- **DATA PROVIDED**:
↓

-- ==== Sys2Proof/Safety.lean ====
section
/-! DEFINITION. What the claims speak of: a syllable ready to execute, what it writes, what an instruction leaves alone, and
the invariant that every step keeps. -/

namespace Sys2Proof.Machine

/-! ## The invariant -/

/-- The memory keeps its canonical form: addresses strictly rising, and no entry equal to what an unlisted address reads
as. -/
def State.Inv (s : State) : Prop := Memory.wf s.mem = true

/-- The byte that memory holds at a physical address. -/
abbrev State.at (s : State) (a : Nat) : Byte := Memory.get s.mem a

/-! ## A syllable ready to execute -/

/-- The syllable `x` of a class and opcode is on the stage with its task, its guard true (R57), the issue check passed
(R61, R80), with its bundle or alone, and its sources read as `g`, which leaves the machine as `s1` (R64). -/
structure Ready (c : Cls) (opc : Nat) (x : Syl) (g : Args) (s s1 : State) : Prop where
  onStage : s.task? s.stage.uid ≠ none
  guard : s.stage.regs.guard x = true
  fits : (s.stage.checked = true ∧ s.stage.doomed ≠ some s.stage.slot) ∨
    (s.stage.checked = false ∧ ∃ w, s.cur.issueCheck s.stage.marked c opc (usedKinds c opc x) x Need.zero = .ok w)
  operands : s.readArgs x (usedKinds c opc x) = .ok (g, s1)

/-- The BI charge of a form without a charge of its own, made (R287, R290). -/
def State.charged (s : State) (c : Cls) (opc : Nat) : State := s.pay (s.costOf c opc Cost.plain).units 0

/-- The word of a syllable. -/
def wordOf (opc : Nat) (x : Syl) : Word := pack (BitVec.ofNat 10 opc) x

/-! ## What a form writes -/

/-- A form whose effect is one `s` register: wherever it is ready it completes, and starts the value that `P` describes
towards the register of field A with its exposed latency. -/
def WritesS (c : Cls) (opc lat : Nat) (i : Syl → Instr) (P : Syl → Args → Regs → Word → Prop) : Prop :=
  ∀ x g s s1 v s2, Ready c opc x g s s1 → P x g s.stage.regs v →
    (s1.charged c opc).putS x.a lat v = .ok s2 → exec (i x) s = .next (s2.commit x (wordOf opc x))

/-- A form whose effect is one predicate. -/
def WritesP (c : Cls) (opc lat : Nat) (i : Syl → Instr) (P : Syl → Args → Regs → Prop) : Prop :=
  ∀ x g s s1 b, Ready c opc x g s s1 → (b = true ↔ P x g s.stage.regs) →
    exec (i x) s = .next (((s1.charged c opc).putP x.a lat b).commit x (wordOf opc x))

/-- A form whose effect is one lane mask. -/
def WritesK (opc : Nat) (i : Syl → Instr) (P : Syl → Args → Regs → Mask → Prop) : Prop :=
  ∀ x g s s1 m, Ready .V opc x g s s1 → P x g s.stage.regs m →
    exec (i x) s = .next (((s1.charged .V opc).putK x.a 2 m).commit x (wordOf opc x))

/-- A form whose effect is one `v` register with its tag. -/
def WritesV (opc lat : Nat) (i : Syl → Instr) (P : Syl → Args → Regs → Vec → Tag → Prop) : Prop :=
  ∀ x g s s1 v t s2, Ready .V opc x g s s1 → P x g s.stage.regs v t →
    (s1.charged .V opc).putReg x.a.toNat lat v t = .ok s2 → exec (i x) s = .next (s2.commit x (wordOf opc x))

/-- A register of `n` elements of a tag, given one by one; the bits above them are zero (R117). -/
def Elements (v : Vec) (t n : Nat) (f : Nat → Nat) : Prop :=
  (∀ j, j < n → elemAt v (tagWidth t) j = fit t (f j)) ∧ v.toNat < 2 ^ (tagWidth t * n)

/-! ## The divider -/

/-- The quotient and the remainder of R95, signed with truncation toward zero; a zero divisor gives all ones and the
dividend. -/
def QuotRem (x y q r : Word) : Prop :=
  if y = 0 then q = BitVec.allOnes 64 ∧ r = x
  else q = BitVec.ofInt 64 (x.toInt.tdiv y.toInt) ∧ r.toInt = x.toInt - x.toInt.tdiv y.toInt * y.toInt

/-- The same, unsigned. -/
def QuotRemU (x y q r : Word) : Prop :=
  if y = 0 then q = BitVec.allOnes 64 ∧ r = x
  else q.toNat * y.toNat + r.toNat = x.toNat ∧ r.toNat < y.toNat

/-- The divider (R95): the destination is marked empty at issue and the value comes 10 cycles later and one more for each
four significant bits of the dividend's magnitude, counted from the first cycle in which the tiller's divider is free; a form with
destination s0 delivers nothing. -/
def Divides (opc : Nat) (i : Syl → Instr) (mag : Word → Nat) (P : Word → Word → Word → Prop) : Prop :=
  ∀ x g s s1 v b, Ready .S opc x g s s1 → P g.b.w g.e.w v → mag g.b.w < 2 ^ b → (b = 0 ∨ 2 ^ (b - 1) ≤ mag g.b.w) →
    let s2 := s1.charged .S opc
    let y := s2.tiller s2.cur.tiller
    let start := max s2.stage.cycle y.divAt
    let s3 := s2.setTiller s2.cur.tiller { y with divAt := start + 1 }
    (x.a = 0 → exec (i x) s = .next (s3.commit x (wordOf opc x))) ∧
    (∀ s4, x.a ≠ 0 → s3.produce .divider x.a.toNat (start + (10 + (b + 3) / 4)) v 0 = .ok s4 →
      exec (i x) s = .next (s4.commit x (wordOf opc x)))

/-! ## A bundle about to issue -/

/-- Tiller `tl` is next on the agenda, its stage free, and the Ready task `uid` is the one it selects. -/
structure Selects (s : State) (tl uid : Nat) (t : Task) (rest : List Action) : Prop where
  next : s.agenda = .tiller tl :: rest
  free : (s.tiller tl).freeAt ≤ s.cycle
  idle : Tab.get? s.held tl = none
  holder : State.holder { s with agenda := rest } tl = none
  select : State.select { s with agenda := rest } tl = some (uid, t)

/-- The machine when a selected task's bundle is fetched: the selection recorded, its wait at zero, what was due landed. -/
def State.fetching (s : State) (tl uid : Nat) (t : Task) (rest : List Action) : State :=
  let s1 := State.setTiller { s with agenda := rest } tl { s.tiller tl with last := t.no % 8 }
  let s2 := s1.onTask uid (fun t => { t with job := { t.job with wait := 0 } })
  let u := ((s2.task? uid).getD Task.zero).opened s2.cycle
  (s2.setTask uid u).openStage uid u

/-- The task of the bundle on the stage finds the words `h :: ws` at its pc, with nothing that stops it before its slots. -/
structure Fetches (s : State) (h : Word) (ws : List Word) (s' : State) : Prop where
  late : s.cur.flow.lates = [] ∨ s.cur.flow.inHandler = true
  lease : s.cur.job.lease = none ∨ s.cur.flow.inHandler = true
  line : s.cur.amoLine = none
  words : ∃ s1, s.fetchHead s.cur s.cur.pc.toNat = .ok (h, s1) ∧
    State.fetchWords s.cur (presentSlots (h.setWidth 8)).length (s.cur.pc.toNat + 8) s1 = .ok (ws, s')

/-! ## Vector forms -/

/-- A form that acts element by element (R117, R118, R120): the tags of B, D and E pass, the result carries the tag of B, a
masked-off element is zero and every other is `f` of the tag and of the elements of B, D and E. A scalar E takes B's tag. -/
def ElementWise (opc lat : Nat) (i : Syl → Instr) (ok : Nat → Nat → Nat → Bool) (f : Nat → Nat → Nat → Nat → Nat) : Prop :=
  WritesV opc lat i (fun x g r v t =>
    let tb := g.b.tag.toNat
    let w := tagWidth tb
    let n := vecWidth x / w
    x.st.toNat ≤ 2 ∧ t = g.b.tag ∧ ok tb g.d.tag.toNat (if scalarE x then tb else g.e.tag.toNat) = true ∧
      Elements v tb n (fun j =>
        if gov (r.getK x.c.toNat) n j then f tb (elemAt g.b.v w j) (elemAt g.d.v w j) (opElem x g w j) else 0))

/-- A compare (R127): each governing bit is that of field C and the relation of the elements; every other bit is zero. -/
def Compares (opc : Nat) (i : Syl → Instr) (ok : Nat → Nat → Nat → Bool) (rel : Nat → Nat → Nat → Prop) : Prop :=
  WritesK opc i (fun x g r m =>
    let tb := g.b.tag.toNat
    let w := tagWidth tb
    let n := vecWidth x / w
    x.st.toNat ≤ 2 ∧ ok tb 0 (if scalarE x then tb else g.e.tag.toNat) = true ∧
      ∀ j, j < 128 → (m.getLsbD j = true ↔
        j < n ∧ gov (r.getK x.c.toNat) n j = true ∧ rel tb (elemAt g.b.v w j) (opElem x g w j)))

/-- The element indices that a mask governs (R118). -/
def governed (m : Mask) (n : Nat) : List Nat := (List.range n).filter (gov m n)

/-- A permute (R136): result element `j` of `n` from the elements of B and E. -/
def Permutes (opc : Nat) (i : Syl → Instr) (ok : Nat → Nat → Bool) (f : Syl → Args → Nat → Nat → Nat → Nat) : Prop :=
  WritesV opc 8 i (fun x g _ v t =>
    let tb := g.b.tag.toNat
    let n := vecWidth x / tagWidth tb
    x.st.toNat ≤ 2 ∧ t = g.b.tag ∧ classA tb = true ∧ ok tb g.e.tag.toNat = true ∧
      Elements v tb n (f x g (tagWidth tb) n))

/-- A form that writes one `s` register from a vector. -/
def Reduces (opc : Nat) (i : Syl → Instr) (P : Syl → Args → Regs → Word → Prop) : Prop := WritesS .V opc 8 i P

/-- A form of R129 to R139 whose result is a register of elements of the tag `t`. -/
def Builds (opc lat : Nat) (i : Syl → Instr) (ok : Syl → Args → Prop) (t : Syl → Args → Tag) (n : Syl → Args → Nat)
    (f : Syl → Args → Regs → Nat → Nat) : Prop :=
  WritesV opc lat i (fun x g r v u =>
    x.st.toNat ≤ 2 ∧ ok x g ∧ u = t x g ∧ Elements v u.toNat (n x g) (f x g r))

/-! ## Registers -/

/-- A general register that is neither s0, a queue port nor a bound stream in the direction asked for (R63). -/
def Task.ordinary (t : Task) (n : Nat) (out : Bool) : Prop :=
  0 < n ∧ n < 128 ∧ n % 64 ≠ 54 ∧ n % 64 ≠ 55 ∧ t.streamAt n out = none

/-- The value of a general register numbered as in R63: the bits of a `v` register, or an `s` register in the low word. -/
def Regs.value (r : Regs) (n : Nat) : Vec := if n < 64 then vec (r.getS n) else r.getV (n - 64)

/-- Where a general register's results land. -/
def regDest (n : Nat) : Dest := if n < 64 then .s n else .v (n - 64)

/-- A task with one more result under way. -/
def Task.under (t : Task) (l : Landing) : Task := { t with flow := { t.flow with inflight := t.flow.inflight ++ [l] } }

/-- A task with a stream binding written. -/
def Task.stream (t : Task) (q : Nat) (st : Stream) : Task := { t with q := { t.q with streams := Tab.set t.q.streams q st } }

/-- Two register files alike but for the general register `n` (R63). -/
def Regs.sameBut (r q : Regs) (n : Nat) : Prop :=
  (∀ m, m < 128 → m ≠ n → r.value m = q.value m ∧ r.fullReg m = q.fullReg m ∧
    (64 ≤ m → r.getVt (m - 64) = q.getVt (m - 64))) ∧ r.p = q.p ∧ r.k = q.k

/-! ## What an instruction leaves alone -/

/-- The device outside the task on the stage is as it was: memory byte for byte, full/empty lines, slice caches, tillers, plots with
their tiles, leases, planes, tables, translation caches and counters, dies, slots, the fabric, management, reports, probes and every
other task. -/
structure SameDevice (s t : State) : Prop where
  bytes : ∀ a, t.at a = s.at a
  empties : t.empties = s.empties
  slices : t.slices = s.slices
  tillers : t.tillers = s.tillers
  plots : t.plots = s.plots
  dies : t.dies = s.dies
  slots : t.slots = s.slots
  fab : t.fab = s.fab
  mgmt : t.mgmt = s.mgmt
  reports : t.reports = s.reports
  probes : t.probes = s.probes
  held : t.held = s.held
  agenda : t.agenda = s.agenda
  cycle : t.cycle = s.cycle
  others : ∀ n, n ≠ s.stage.uid → t.task? n = s.task? n

/-- Every plot is as it was but for its translation cache and the counter of its misses (R186, R300). -/
def SamePlots (s t : State) : Prop :=
  ∀ n, ∃ k, ({ t.plot n with
    tc := (s.plot n).tc, counters := (t.plot n).counters.setIfInBounds 4 k } : Plot) = s.plot n

/-- The control registers are as they were but for the budgets and their exhaustion bits 6 to 8 of TSW (R289). -/
structure SameControl (c d : Csrs) : Prop where
  tsw : ∀ i, i < 64 → i ≠ 6 → i ≠ 7 → i ≠ 8 → d.tsw.getLsbD i = c.tsw.getLsbD i
  rest : { c with tsw := 0, bi := 0, bm := 0 } = ({ d with tsw := 0, bi := 0, bm := 0 } : Csrs)

/-- The task is as it was but for results under way, producers, hold state, its queues, its budgets and its counters: every
register, its pc, its control registers and its exception state are unchanged. -/
structure SameTask (t u : Task) : Prop where
  ctx : u.ctx = t.ctx
  phase : u.phase = t.phase
  pc : u.pc = t.pc
  regs : u.regs = t.regs
  csr : SameControl t.csr u.csr
  loopStart : u.flow.loopStart = t.flow.loopStart
  latches : u.flow.latches = t.flow.latches
  frame : u.flow.frame = t.flow.frame
  inHandler : u.flow.inHandler = t.flow.inHandler
  trap : u.flow.trap = t.flow.trap

/-! ## Forms with an effect of their own -/

/-- A form that, ready and charged, has the effect `E` from the machine to the next: wherever `E` leads somewhere, the form
completes there, with its hold state set as R65 says. -/
def Acts (c : Cls) (opc : Nat) (i : Syl → Instr) (E : Syl → Args → State → State → Prop) : Prop :=
  ∀ x g s s1 s2, Ready c opc x g s s1 → E x g (s1.charged c opc) s2 → exec (i x) s = .next (s2.commit x (wordOf opc x))

/-- A form that is ready and stops at `e`: nothing of its slot takes effect (R68), but that one which keeps the stage is charged at
its issue (R288). -/
def Stops (c : Cls) (opc : Nat) (i : Syl → Instr) (P : Syl → Args → State → Prop) (e : Stop) : Prop :=
  ∀ x g s s1, Ready c opc x g s s1 → P x g (s1.charged c opc) →
    exec (i x) s = .next ((s.owe e ((s1.costOf c opc Cost.plain).units, 0)).stop e (wordOf opc x))

/-- A taken branch of the bundle (R107): its target, and the further cycles for which it holds the issue stage. -/
def State.taken (s : State) (target : Word) (cycles : Nat) : State :=
  { s with stage := { s.stage with branch := some target, extra := s.stage.extra + cycles } }

/-- The address behind the bundle on the stage (R52). -/
def State.behindBundle (s : State) : Word :=
  s.cur.pc + BitVec.ofNat 64 (8 + 8 * (List.range 8).countP (fun j => s.stage.header.present.getLsbD j))

/-- Level `n` set to run from behind the bundle with a count (R110). -/
def State.looping (s : State) (n c : Nat) : State :=
  s.onCur (fun t => { t with
    csr := { t.csr with loopc := t.csr.loopc.setIfInBounds (n - 1) (BitVec.ofNat 64 c) }
    flow := { t.flow with loopStart := t.flow.loopStart.setIfInBounds (n - 1) s.behindBundle } })

/-- The effect of a loop form with count `c` (R110): the body runs `c` times; with a count of zero the headers behind the
bundle are read until one ends the level, and the bundle goes on behind that one after a cycle for each. -/
def Loops (n c : Nat) (s s' : State) : Prop :=
  s.stage.header.lend.toNat ≠ n ∧
    ((c ≠ 0 ∧ s' = s.looping n c) ∨
      (c = 0 ∧ ∃ k a s1, State.scanLoop s.cur n 1024 s.behindBundle.toNat s = .ok (some (k, a), s1) ∧
        s' = (let s2 := s1.onCur (fun t => { t with
                csr := { t.csr with loopc := t.csr.loopc.setIfInBounds (n - 1) 0 }
                flow := { t.flow with loopStart := t.flow.loopStart.setIfInBounds (n - 1) s.behindBundle } })
              ({ s2 with stage := { s2.stage with skip := some (BitVec.ofNat 64 a), extra := s2.stage.extra + k } } : State))))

↑

- **TASK DETAILS**: Where does the string "invariant" occur in the data above? Copy every line that holds it.

- **OUTPUT OF THE EXERCISE**:
the invariant that every step keeps. -/
/-! ## The invariant -/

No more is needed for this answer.